From the entries that follow, reproduce exactly and only the lines from the line with "in 1..8 with" to the line with "match f with", endpoints included.

Top of MATERIAL FOR THIS TASK

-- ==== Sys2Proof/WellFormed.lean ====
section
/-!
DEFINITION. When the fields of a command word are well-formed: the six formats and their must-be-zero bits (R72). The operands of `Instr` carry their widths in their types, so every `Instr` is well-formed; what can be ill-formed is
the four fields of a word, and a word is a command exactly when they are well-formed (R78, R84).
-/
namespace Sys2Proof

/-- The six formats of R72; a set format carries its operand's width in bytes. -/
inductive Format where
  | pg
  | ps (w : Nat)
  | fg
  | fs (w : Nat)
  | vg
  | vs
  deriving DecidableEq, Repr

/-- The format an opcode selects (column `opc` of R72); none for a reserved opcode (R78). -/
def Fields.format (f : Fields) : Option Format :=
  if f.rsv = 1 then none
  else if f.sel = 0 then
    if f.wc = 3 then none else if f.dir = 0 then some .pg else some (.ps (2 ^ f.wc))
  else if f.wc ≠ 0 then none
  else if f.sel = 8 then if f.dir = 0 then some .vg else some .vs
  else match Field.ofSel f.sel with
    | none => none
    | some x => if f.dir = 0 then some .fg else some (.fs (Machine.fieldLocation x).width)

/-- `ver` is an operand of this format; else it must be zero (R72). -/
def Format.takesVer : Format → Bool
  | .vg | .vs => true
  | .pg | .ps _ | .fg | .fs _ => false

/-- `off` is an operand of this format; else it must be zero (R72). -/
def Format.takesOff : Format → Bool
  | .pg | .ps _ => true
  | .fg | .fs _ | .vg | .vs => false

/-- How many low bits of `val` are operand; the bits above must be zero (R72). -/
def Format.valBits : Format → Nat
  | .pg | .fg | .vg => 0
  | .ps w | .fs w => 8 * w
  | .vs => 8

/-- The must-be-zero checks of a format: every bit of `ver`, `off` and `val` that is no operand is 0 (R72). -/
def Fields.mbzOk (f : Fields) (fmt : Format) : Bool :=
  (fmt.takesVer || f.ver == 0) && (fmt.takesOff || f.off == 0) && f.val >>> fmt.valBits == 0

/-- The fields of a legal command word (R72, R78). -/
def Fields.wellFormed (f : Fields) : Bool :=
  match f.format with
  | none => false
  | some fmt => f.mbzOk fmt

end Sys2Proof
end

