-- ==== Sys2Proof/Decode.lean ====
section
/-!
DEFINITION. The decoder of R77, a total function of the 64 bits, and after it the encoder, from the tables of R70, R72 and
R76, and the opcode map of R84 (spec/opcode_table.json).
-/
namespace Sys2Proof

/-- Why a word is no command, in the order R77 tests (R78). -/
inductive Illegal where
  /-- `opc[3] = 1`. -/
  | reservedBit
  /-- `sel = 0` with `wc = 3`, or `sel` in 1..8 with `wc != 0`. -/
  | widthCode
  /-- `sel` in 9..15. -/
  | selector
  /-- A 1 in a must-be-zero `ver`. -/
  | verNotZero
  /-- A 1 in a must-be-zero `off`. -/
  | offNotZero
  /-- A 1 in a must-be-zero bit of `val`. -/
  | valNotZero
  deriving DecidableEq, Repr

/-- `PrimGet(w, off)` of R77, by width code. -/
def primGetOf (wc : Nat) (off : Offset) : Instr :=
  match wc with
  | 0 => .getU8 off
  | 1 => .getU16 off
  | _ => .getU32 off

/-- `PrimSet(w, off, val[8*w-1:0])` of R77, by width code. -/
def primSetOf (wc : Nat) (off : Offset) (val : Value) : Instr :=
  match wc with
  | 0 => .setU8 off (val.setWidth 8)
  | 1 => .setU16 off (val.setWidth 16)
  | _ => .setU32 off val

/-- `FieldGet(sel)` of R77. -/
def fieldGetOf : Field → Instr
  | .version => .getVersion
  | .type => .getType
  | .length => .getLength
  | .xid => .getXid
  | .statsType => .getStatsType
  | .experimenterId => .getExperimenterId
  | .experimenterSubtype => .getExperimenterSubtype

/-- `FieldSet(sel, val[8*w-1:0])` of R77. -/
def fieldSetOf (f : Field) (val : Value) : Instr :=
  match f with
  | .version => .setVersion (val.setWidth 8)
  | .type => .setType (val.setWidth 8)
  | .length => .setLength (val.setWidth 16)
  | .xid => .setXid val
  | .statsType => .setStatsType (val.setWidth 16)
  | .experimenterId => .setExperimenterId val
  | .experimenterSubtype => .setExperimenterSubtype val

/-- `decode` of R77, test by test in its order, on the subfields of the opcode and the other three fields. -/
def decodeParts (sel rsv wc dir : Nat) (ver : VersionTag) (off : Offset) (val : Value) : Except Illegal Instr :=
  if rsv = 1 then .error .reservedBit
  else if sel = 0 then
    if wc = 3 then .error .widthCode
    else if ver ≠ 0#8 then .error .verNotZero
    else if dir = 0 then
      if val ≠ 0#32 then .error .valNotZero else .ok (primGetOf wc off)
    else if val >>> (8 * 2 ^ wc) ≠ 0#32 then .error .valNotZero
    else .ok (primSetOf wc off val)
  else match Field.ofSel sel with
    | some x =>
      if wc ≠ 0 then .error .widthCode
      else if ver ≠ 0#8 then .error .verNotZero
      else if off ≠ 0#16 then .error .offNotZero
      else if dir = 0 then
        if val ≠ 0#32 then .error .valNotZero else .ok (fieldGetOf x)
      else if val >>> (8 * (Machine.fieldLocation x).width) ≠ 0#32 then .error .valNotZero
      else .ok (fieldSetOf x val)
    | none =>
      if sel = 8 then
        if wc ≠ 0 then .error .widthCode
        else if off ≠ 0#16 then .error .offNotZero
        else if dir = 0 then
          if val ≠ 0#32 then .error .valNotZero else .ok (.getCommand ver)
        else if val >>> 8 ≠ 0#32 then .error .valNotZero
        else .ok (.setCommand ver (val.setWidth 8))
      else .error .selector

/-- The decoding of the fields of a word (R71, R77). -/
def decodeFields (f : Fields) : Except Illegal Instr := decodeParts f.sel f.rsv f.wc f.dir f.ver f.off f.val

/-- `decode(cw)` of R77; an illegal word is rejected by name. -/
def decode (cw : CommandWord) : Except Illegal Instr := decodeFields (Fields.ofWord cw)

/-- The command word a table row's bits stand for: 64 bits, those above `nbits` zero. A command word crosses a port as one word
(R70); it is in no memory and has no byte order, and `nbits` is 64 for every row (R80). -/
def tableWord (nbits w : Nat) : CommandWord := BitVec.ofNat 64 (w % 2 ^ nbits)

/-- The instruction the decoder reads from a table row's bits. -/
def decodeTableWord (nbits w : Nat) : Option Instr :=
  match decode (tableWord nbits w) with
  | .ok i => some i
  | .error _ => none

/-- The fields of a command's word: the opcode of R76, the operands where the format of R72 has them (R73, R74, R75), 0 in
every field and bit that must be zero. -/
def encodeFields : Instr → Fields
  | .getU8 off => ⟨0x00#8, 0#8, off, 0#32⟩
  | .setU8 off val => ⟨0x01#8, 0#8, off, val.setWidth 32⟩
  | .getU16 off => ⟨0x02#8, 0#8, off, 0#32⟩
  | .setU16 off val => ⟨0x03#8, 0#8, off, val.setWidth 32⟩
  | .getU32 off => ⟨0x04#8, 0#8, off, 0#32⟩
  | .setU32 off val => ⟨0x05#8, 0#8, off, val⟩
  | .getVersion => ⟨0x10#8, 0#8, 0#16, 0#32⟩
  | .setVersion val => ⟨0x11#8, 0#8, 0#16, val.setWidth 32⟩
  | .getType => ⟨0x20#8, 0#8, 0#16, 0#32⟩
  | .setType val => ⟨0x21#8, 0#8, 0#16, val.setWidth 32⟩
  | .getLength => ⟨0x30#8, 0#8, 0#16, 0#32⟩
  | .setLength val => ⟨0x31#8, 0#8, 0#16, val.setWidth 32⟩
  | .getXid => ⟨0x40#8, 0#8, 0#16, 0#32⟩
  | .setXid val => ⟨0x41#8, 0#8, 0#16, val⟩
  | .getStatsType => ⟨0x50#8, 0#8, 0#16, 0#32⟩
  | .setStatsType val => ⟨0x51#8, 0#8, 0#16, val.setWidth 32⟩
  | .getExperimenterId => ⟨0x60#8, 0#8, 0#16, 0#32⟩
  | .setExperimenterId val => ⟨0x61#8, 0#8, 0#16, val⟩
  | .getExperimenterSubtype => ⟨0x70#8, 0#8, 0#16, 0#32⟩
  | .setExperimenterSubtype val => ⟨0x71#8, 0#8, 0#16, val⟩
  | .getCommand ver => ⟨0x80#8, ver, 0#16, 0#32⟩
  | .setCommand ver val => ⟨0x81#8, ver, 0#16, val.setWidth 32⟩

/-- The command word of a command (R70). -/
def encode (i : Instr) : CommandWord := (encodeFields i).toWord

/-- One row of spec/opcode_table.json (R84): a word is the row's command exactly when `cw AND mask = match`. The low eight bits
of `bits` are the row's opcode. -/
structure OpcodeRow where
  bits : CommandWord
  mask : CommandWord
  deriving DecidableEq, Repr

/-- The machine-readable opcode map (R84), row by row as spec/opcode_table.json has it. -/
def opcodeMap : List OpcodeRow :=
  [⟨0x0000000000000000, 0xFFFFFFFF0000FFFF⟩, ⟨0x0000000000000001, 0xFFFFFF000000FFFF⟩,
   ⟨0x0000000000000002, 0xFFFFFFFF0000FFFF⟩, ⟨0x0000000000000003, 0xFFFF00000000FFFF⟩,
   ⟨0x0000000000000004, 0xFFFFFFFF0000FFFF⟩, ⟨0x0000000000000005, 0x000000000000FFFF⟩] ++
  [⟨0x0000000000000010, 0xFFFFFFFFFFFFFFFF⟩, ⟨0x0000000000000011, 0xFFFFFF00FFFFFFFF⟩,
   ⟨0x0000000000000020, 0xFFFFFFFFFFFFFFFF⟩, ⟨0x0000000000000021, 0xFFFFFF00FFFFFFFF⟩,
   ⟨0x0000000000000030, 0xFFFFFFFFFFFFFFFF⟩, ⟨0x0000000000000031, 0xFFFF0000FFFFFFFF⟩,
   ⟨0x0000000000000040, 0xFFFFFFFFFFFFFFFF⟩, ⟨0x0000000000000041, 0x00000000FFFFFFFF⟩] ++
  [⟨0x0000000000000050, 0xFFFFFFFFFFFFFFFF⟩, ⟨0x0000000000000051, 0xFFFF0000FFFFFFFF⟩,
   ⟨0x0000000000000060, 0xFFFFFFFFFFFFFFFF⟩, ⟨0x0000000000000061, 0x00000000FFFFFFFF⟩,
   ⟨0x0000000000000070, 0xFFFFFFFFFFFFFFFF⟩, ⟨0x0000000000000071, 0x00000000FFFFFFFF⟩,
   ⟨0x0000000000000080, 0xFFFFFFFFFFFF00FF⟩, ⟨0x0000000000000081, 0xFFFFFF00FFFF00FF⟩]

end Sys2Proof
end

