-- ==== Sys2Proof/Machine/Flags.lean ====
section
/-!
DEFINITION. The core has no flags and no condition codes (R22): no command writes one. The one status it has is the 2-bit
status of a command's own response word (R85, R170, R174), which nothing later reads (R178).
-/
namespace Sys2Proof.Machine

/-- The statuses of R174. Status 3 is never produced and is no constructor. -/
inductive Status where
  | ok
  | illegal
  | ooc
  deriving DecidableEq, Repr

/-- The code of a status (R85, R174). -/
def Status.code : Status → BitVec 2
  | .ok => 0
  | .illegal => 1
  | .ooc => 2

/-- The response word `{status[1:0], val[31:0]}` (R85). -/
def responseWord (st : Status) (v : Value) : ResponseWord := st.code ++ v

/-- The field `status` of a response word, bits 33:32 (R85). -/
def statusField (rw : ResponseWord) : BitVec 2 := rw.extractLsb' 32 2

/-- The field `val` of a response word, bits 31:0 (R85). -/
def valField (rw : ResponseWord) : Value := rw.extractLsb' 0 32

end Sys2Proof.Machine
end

Bottom of MATERIAL FOR THIS TASK

▸ SOLUTION BELOW
  /-- `sel = 0` with `wc = 3`, or `sel` in 1..8 with `wc != 0`. -/
  | widthCode
  /-- `sel` in 9..15. -/
  | selector
  /-- A 1 in a must-be-zero `ver`. -/
  | verNotZero
  /-- A 1 in a must-be-zero `off`. -/
  | offNotZero
  /-- A 1 in a must-be-zero bit of `val`. -/
  | valNotZero
  deriving DecidableEq, Repr

/-- `PrimGet(w, off)` of R77, by width code. -/
def primGetOf (wc : Nat) (off : Offset) : Instr :=
  match wc with
  | 0 => .getU8 off
  | 1 => .getU16 off
  | _ => .getU32 off

/-- `PrimSet(w, off, val[8*w-1:0])` of R77, by width code. -/
def primSetOf (wc : Nat) (off : Offset) (val : Value) : Instr :=
  match wc with
  | 0 => .setU8 off (val.setWidth 8)
  | 1 => .setU16 off (val.setWidth 16)
  | _ => .setU32 off val

/-- `FieldGet(sel)` of R77. -/
def fieldGetOf : Field → Instr
  | .version => .getVersion
  | .type => .getType
  | .length => .getLength
  | .xid => .getXid
  | .statsType => .getStatsType
  | .experimenterId => .getExperimenterId
  | .experimenterSubtype => .getExperimenterSubtype

/-- `FieldSet(sel, val[8*w-1:0])` of R77. -/
def fieldSetOf (f : Field) (val : Value) : Instr :=
  match f with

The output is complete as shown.